Fixing those, then the scale_colour_manual complains that there are 9 colors and you have only supplied 6. That is because there are 6 colors from the lines and 3 from the text. Since you specified these as actual color names, you can just use scale_colour_identity.
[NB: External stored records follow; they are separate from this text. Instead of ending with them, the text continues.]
-- ==== Sys2Proof/Tests/Slice0.lean ====
section
/-! SUPPORT. Tests: for each statement with premises, states and operands that meet them, clause by clause; ill-formed commands; and a few words of
effect-core programs written out from R205 to R210. -/

namespace Sys2Proof.Tests

open Sys2Proof.Machine Sys2Proof.Claims

/-! ### States to start from -/

/-- Reset, with a register set. -/
def with1 (a : Nat) (v : Word) : State := State.reset.setReg a v

/-- Reset, with registers set. -/
def withRegs (l : List (Nat × Word)) : State := l.foldl (fun s e => s.setReg e.1 e.2) State.reset

/-- Reset with the render tick running. -/
def runs : State := State.reset.setBit R.timState 10 true

/-- A header for ring 0. -/
def h0 : Hdr := {}

/-- A packet that waits for its completion. -/
def aFetched (n : Nat) : Fetched := { num := n, reply := {}, resv := 1, due := 5, cpl := none }

/-- Reset, with packets waiting. -/
def withFetched (l : List Fetched) : State := { State.reset with cmd := { State.reset.cmd with fetched := l } }

/-- Reset, with transactions. -/
def withTxns (l : List Txn) : State := { State.reset with cmd := { State.reset.cmd with txns := l } }

/-- Reset, as the leader of a gang of two. -/
def leads : State := { State.reset with cm := { State.reset.cm with num := { levels := [{ per := 1024, n := 2, m := 0 }], stride := 1024 } } }

/-- Reset, as a gang member. -/
def follows : State := with1 R.nylGangState 0x200

/-- An OPEN transaction with ID 7. -/
def open7 : Txn := { num := 0, id := 7 }

/-- A header that names transaction 7. -/
def h7 : Hdr := { txn := 7 }

/-! ### The block -/

theorem test_witness_messages : ∃ t, step (with1 R.irqStatus 1) = .next t ∧ t.linkUp = true ∧ t.irq.d0 = true ∧ t.irq.l0 = true := by
  refine ⟨_, rfl, ?_⟩
  decide +kernel

theorem test_witness_idle : State.reset.pending = [] := by decide +kernel

theorem test_witness_step : ∃ t, step State.reset = .next t := ⟨_, rfl⟩

theorem test_witness_ec_encode : (Instr.and 3 1 2 4 {}).wellFormed = true ∧ (ecEncode (.and 3 1 2 4 {})).isSome = true := by
  decide +kernel

/-! ### Packets -/

theorem test_witness_packets_before :
    (State.reset.dieRuns = true ∧ pktFenced { fence := true } (withFetched [aFetched 1]) = true) ∧
    (let s := (with1 (cqReg 0 8) 0x401).setCq 0 { resv := 15 }
     s.dieRuns = true ∧ pktFenced h0 s = false ∧ pktCredit 0x0101 h0 [] s = false) ∧
    (pktTaken 0x0101 h0 (List.replicate 4081 0) State.reset = true) ∧
    (pktTaken 0x0101 { depth := 1, path := 3 } [] State.reset = true ∧ pathFault State.reset (normHdr { depth := 1, path := 3 }) = true) ∧
    (pktTaken 0x0E10 { net := true } [] State.reset = true ∧ pathFault State.reset (normHdr { net := true }) = false ∧
      netDenied 0x0E10 = true) ∧
    (pktTaken 0x0101 { depth := 1, path := 1 } [] leads = true ∧ pathFault leads (normHdr { depth := 1, path := 1 }) = false ∧
      isEpochOp 0x0101 = false ∧ 0x0101 / 256 ≠ 2 ∧ pathMember 1 1 = some (1, 0, 0)) := by
  decide +kernel

theorem test_witness_epoch_stage :
    pktRuns 0x0105 h7 [] (withTxns [open7]) = true ∧ mayStage 0x0105 h7 [] (atFetch 0x0105 h7 [] (withTxns [open7])) = true ∧
    findTxn (atFetch 0x0105 h7 [] (withTxns [open7])) 7 = some open7 ∧ open7.phase = .open_ ∧
    chkNone (atFetch 0x0105 h7 [] (withTxns [open7])) [] [] = stOk ∧ open7.bytes + 16 ≤ 0x100000 := by
  decide +kernel

theorem test_witness_epoch_own :
    pktRuns 0x0105 h0 [] State.reset = true ∧ mayStage 0x0105 h0 [] (atFetch 0x0105 h0 [] State.reset) = true ∧
    chkNone (atFetch 0x0105 h0 [] State.reset) [] [] = stOk ∧ heldCount (atFetch 0x0105 h0 [] State.reset) < 64 := by
  decide +kernel

theorem test_witness_epoch_refused :
    (pktRuns 0x0105 h0 [] follows = true ∧ isFollower (atFetch 0x0105 h0 [] follows) = true ∧
      followerMay (atFetch 0x0105 h0 [] follows) 0x0105 [] = false) ∧
    (pktRuns 0x0105 h0 [1] State.reset = true ∧ mayStage 0x0105 h0 [1] (atFetch 0x0105 h0 [1] State.reset) = true ∧
      chkNone (atFetch 0x0105 h0 [1] State.reset) [] [1] ≠ stOk ∧ chkNone (atFetch 0x0105 h0 [1] State.reset) [] [1] ≠ stAccepted) ∧
    (pktRuns 0x0105 h7 [1] (withTxns [open7]) = true ∧ mayStage 0x0105 h7 [1] (atFetch 0x0105 h7 [1] (withTxns [open7])) = true ∧
      findTxn (atFetch 0x0105 h7 [1] (withTxns [open7])) 7 = some open7 ∧
      chkNone (atFetch 0x0105 h7 [1] (withTxns [open7])) [] [1] ≠ stBadState) := by
  decide +kernel
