-- ==== Sys2Proof/Certificates/Slice0/Obligations.lean ====
section
/-! DEFINITION. The statements about the block. Each docstring names the rules of spec/ it formalises. A
statement about NOISE_MODEL = DRAW holds for every value of the free draws, one about BUF before the first pass
for every value of its free entries, one about an output port that offers no sample for every free value of
`out_data`, and one about the edges of a pass for every PASS_CYCLES. -/

open Sys2Proof Sys2Proof.Machine

/-! ## Encoding (30_encoding.md) -/

/-- R80 to R88: decoding the canonical word of a well-formed instruction gives it back, as a word and as the
bytes of a byte-wide wrapper (the model's reading of R62: notes/assumptions/10.md). -/
def Obligations.DecodeInvertsEncode : Prop :=
  ∀ i : Instr, i.wellFormed = true →
    decodeWord (encode i) = i ∧
    ∀ rest : List Byte, decode (bytesOfWord (encode i) ++ rest) = .ok (i, rest)

/-- R87: two words that differ only in reserved bits decode alike and have the same effect. -/
def Obligations.ReservedBitsAreIgnored : Prop :=
  ∀ w w' : Word, w &&& usedBits (bits w 31 28) = w' &&& usedBits (bits w 31 28) →
    decodeWord w = decodeWord w' ∧ ∀ s : State, transact (.command w) s = transact (.command w') s

/-- R89: every 32-bit word belongs to exactly one row of the opcode table, and decodes to a well-formed
instruction of that row. -/
def Obligations.EveryWordBelongsToOneRow : Prop :=
  ∀ w : Word, ∃ k, k < 9 ∧
    (∃ r, opcodeRows[k]? = some r ∧ r.accepts w = true) ∧
    (∀ j r, opcodeRows[j]? = some r → r.accepts w = true → j = k) ∧
    (decodeWord w).rowIndex = k ∧ (decodeWord w).wellFormed = true

/-- R82 to R88: words written out from the formats decode to what they stand for. -/
def Obligations.WrittenWordsDecode : Prop :=
  decodeWord 0b0000_0000_0000_0000_0000_0000_0000_0000 = .nop ∧
  decodeWord 0b0001_1010_0101_1100_1000_1011_1111_1110 = .noteOn 0xFE 11 8 ∧
  decodeWord 0b0010_1111_0000_1111_0000_1111_1000_0001 = .noteOff 0x81 ∧
  decodeWord 0b0011_0101_0101_0101_1000_0000_0000_0010 = .setDetune 98306 ∧
  decodeWord 0b0100_0000_0000_0000_0000_0000_0000_0001 = .toggleWave ∧
  decodeWord 0b0101_1111_1110_0001_1111_1111_1111_1110 = .setVolume (-2) ∧
  decodeWord 0b0101_0000_0000_0000_1001_1100_0100_0000 = .setVolume 40000 ∧
  decodeWord 0b0110_0000_0000_0000_0000_0000_0000_0000 = .clrStatus ∧
  decodeWord 0b0111_0000_0000_0000_0000_0000_0000_0000 = .illegal7 ∧
  decodeWord 0b1000_1010_1011_1100_1101_1110_1111_0000 = .illegalHigh ∧
  decodeWord 0b1111_1111_1111_1111_1111_1111_1111_1111 = .illegalHigh

/-! ## Steps (00_scope.md R11, 10_state.md R20) -/

/-- R11, R170: a step whose next event is an accepted command runs the decoded command, and the host's
placement of a word makes it that event (the model's own: notes/assumptions/6.md). -/
def Obligations.StepRunsTheDecodedCommand : Prop :=
  ∀ s : State, s.cfg.Legal → s.cursor.toNat ≤ 256 →
    (∀ w rest, s.pass = none → s.agenda = .command w :: rest →
      step s = exec (decodeWord w) { s with agenda := rest }) ∧
    (∀ nbits w, step (s.withFetchWord nbits w) =
      exec (decodeWord (BitVec.ofNat 32 (w % 2 ^ nbits))) { s with pass := none })

/-- R11, R20, R30, R220, R260: what a step does for each of the other agents, and with none acting (the model's
own: notes/assumptions/9.md). -/
def Obligations.StepTakesTheNextTransaction : Prop :=
  ∀ s : State, s.cfg.Legal → s.cursor.toNat ≤ 256 →
    (s.agenda = [] → step s = .next s) ∧
    (∀ rest, s.agenda = .pull :: rest → s.pass = none → step s = pull { s with agenda := rest }) ∧
    (∀ k rest, s.agenda = .tick k :: rest →
      step s = .next { s with agenda := rest, now := s.now + BitVec.ofNat 64 k }) ∧
    (∀ rest, s.agenda = .reset :: rest → step s = .next { s.resetBlock with agenda := rest }) ∧
    (∀ p rest, s.agenda = .edge p :: rest → step s = edge p { s with agenda := rest })

/-- R66, R71, R92, R230: a command that meets a pass in progress is applied after it, to what the pass left; a
pull that meets one serves entry 0 of the block the pass wrote, with no second pass; and the pass leaves BUSY =
0. That a transaction waits so is the model's inference (notes/assumptions/8.md), and the record of what was
served is the model's own (notes/assumptions/5.md). -/
def Obligations.BusyCommandWaitsForThePass : Prop :=
  ∀ (s u : State) (f : PassInFlight), s.pass = some f → renderPass f.time s = .next u →
    u.busy = false ∧ (∀ w, transact (.command w) s = exec (decodeWord w) u) ∧
    ∃ x, u.bufRead 0 = some x ∧ transact .pull s = .next { u with cursor := 1, sink := x :: s.sink }

/-- R30: ticks add up modulo 2^64, and k ticks are k single ones merged. -/
def Obligations.TicksAddUp : Prop :=
  ∀ (s : State) (a b : Nat), ∃ t,
    transact (.tick a) s = .next t ∧ transact (.tick b) t = transact (.tick (a + b)) s ∧
    t = { s with now := t.now } ∧ t.now.toNat = (s.now.toNat + a) % 2 ^ 64

/-- R6: a step is refused exactly when the configuration is outside R5, and NUM_OSC = 0 is. -/
def Obligations.IllegalConfigurationIsRefused : Prop :=
  ∀ s : State,
    (∀ r, step s = .refused r ↔ (¬ s.cfg.Legal ∧ r = .illegalConfig)) ∧
    (s.cfg.numOsc = 0 → step s = .refused .illegalConfig)

/-- R246: a CURSOR above 256 is a fault, whatever the agents do (the model's choice of when:
notes/assumptions/12.md), and so is a visit to a slot file whose slots are not 0 to MAX_VOICES - 1, by each
command that visits it and by a pass (the model's choice of which: notes/assumptions/21.md). -/
def Obligations.CursorAboveEndFaults : Prop :=
  ∀ s : State,
    (s.cfg.Legal → 256 < s.cursor.toNat → step s = .fault .cursorOutOfRange) ∧
    (s.slots.length ≠ s.cfg.maxVoices →
      (∀ key note oct, note ≤ 11 → oct ≤ 8 →
        exec (.noteOn key note oct) s = .fault (.indexOutOfRange .slotFile)) ∧
      (∀ key, exec (.noteOff key) s = .fault (.indexOutOfRange .slotFile)) ∧
      (∀ d, exec (.setDetune d) s = .fault (.indexOutOfRange .slotFile)) ∧
      ∀ t, renderPass t s = .fault (.indexOutOfRange .slotFile))

/-! ## Reset (70_reset_and_hazards.md) -/

/-- R44: after reset every state element holds its listed value. BUF and the fields of a free slot have none
listed. -/
def Obligations.ResetGivesResetValues : Prop :=
  (∀ s : State, ∃ t, transact .reset s = .next t ∧
    t.wave = .sine ∧ t.volume = BitVec.ofNat 16 s.cfg.resetVolume ∧
    t.detune = BitVec.ofNat 17 s.cfg.resetDetune ∧ t.errIllegal = false ∧ t.errFull = false ∧
    t.busy = false ∧ t.nsamp = 0 ∧ t.lfsr = BitVec.ofNat 32 s.cfg.lfsrSeed ∧ t.now = 0 ∧ t.cursor = 256 ∧
    t.slots.length = s.cfg.maxVoices ∧ (∀ slot ∈ t.slots, slot = none)) ∧
  (Config.default.resetVolume = 32768 ∧ Config.default.resetDetune = 0 ∧
    Config.default.lfsrSeed = 0xACE1ACE1)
Putting this all together:
plot <- ggplot()+
geom_line(data=time.data, aes(as.numeric(Date2), value,
group=Attribute, color=Color),
size=1)+
geom_text(data=label.data, aes(x=Inf, y=value,
label=paste(" ",Attribute),
color=label.color),
size=4,vjust=0, hjust=0)+
facet_grid(Attribute.Category~.,space="free") +
scale_x_continuous(breaks=as.numeric(unique(time.data$Date2)),
labels=format(unique(time.data$Date2),format = "%b %Y")) +
scale_colour_identity() +
theme_bw()+
theme(strip.background=element_blank(),
strip.text.y=element_blank(),
legend.text=element_blank(),
legend.title=element_blank(),
plot.margin=unit(c(1,5,1,1),"cm"),
legend.position="none")
gt3 <- ggplot_gtable(ggplot_build(plot))
gt3$layout$clip[gt3$layout$name == "panel"] <- "off"
grid.draw(gt3)
To get an idea how much you can strip down your example, this is much closer to minimal:
time.data <-
structure(list(Attribute = structure(c(1L, 1L, 2L, 2L, 3L, 3L,
4L, 4L), .Label = c("Taste 1", "Taste 2", "Use 1", "Use 2"), class = "factor"),
Attribute.Category = structure(c(2L, 2L, 2L, 2L, 1L, 1L,
1L, 1L), .Label = c("Nutritional/Usage", "Taste/Quality"), class = "factor"),
Color = c("#084594", "#084594", "#2171B5", "#2171B5", "#6A51A3",
"#6A51A3", "#807DBA", "#807DBA"), value = c(75L, 78L, 90L,
95L, 43L, 40L, 25L, 31L), Date2 = structure(c(15584, 15706,
15584, 15706, 15584, 15706, 15584, 15706), class = "Date")), .Names = c("Attribute",
"Attribute.Category", "Color", "value", "Date2"), row.names = c(NA,
-8L), class = "data.frame")
label.data <-
structure(list(value = c(78L, 95L, 40L, 31L), Attribute = structure(1:4, .Label = c("Taste 1",
"Taste 2", "Use 1", "Use 2"), class = "factor"), label.color = c("black",
"forestgreen", "red", "forestgreen"), Attribute.Category = structure(c(2L,
2L, 1L, 1L), .Label = c("Nutritional/Usage", "Taste/Quality"), class = "factor"),
Date2 = structure(c(15706, 15706, 15706, 15706), class = "Date")), .Names = c("value",
"Attribute", "label.color", "Attribute.Category", "Date2"), row.names = c(NA,
-4L), class = "data.frame")
ggplot() +
geom_line(data = time.data,
aes(x=Date2, y=value, group=Attribute, colour=Color)) +
geom_text(data = label.data,
aes(x=Date2, y=value, label=Attribute, colour=label.color),
hjust = 1) +
facet_grid(Attribute.Category~.) +
scale_colour_identity()
The theme stuff (and the making the labels visible outside the plot) isn't relevant to the question, nor is the x-axis conversions from Date to numeric to handle having Inf. I also trimmed the data to just the needed columns, and reduced categorical variable to only two categories.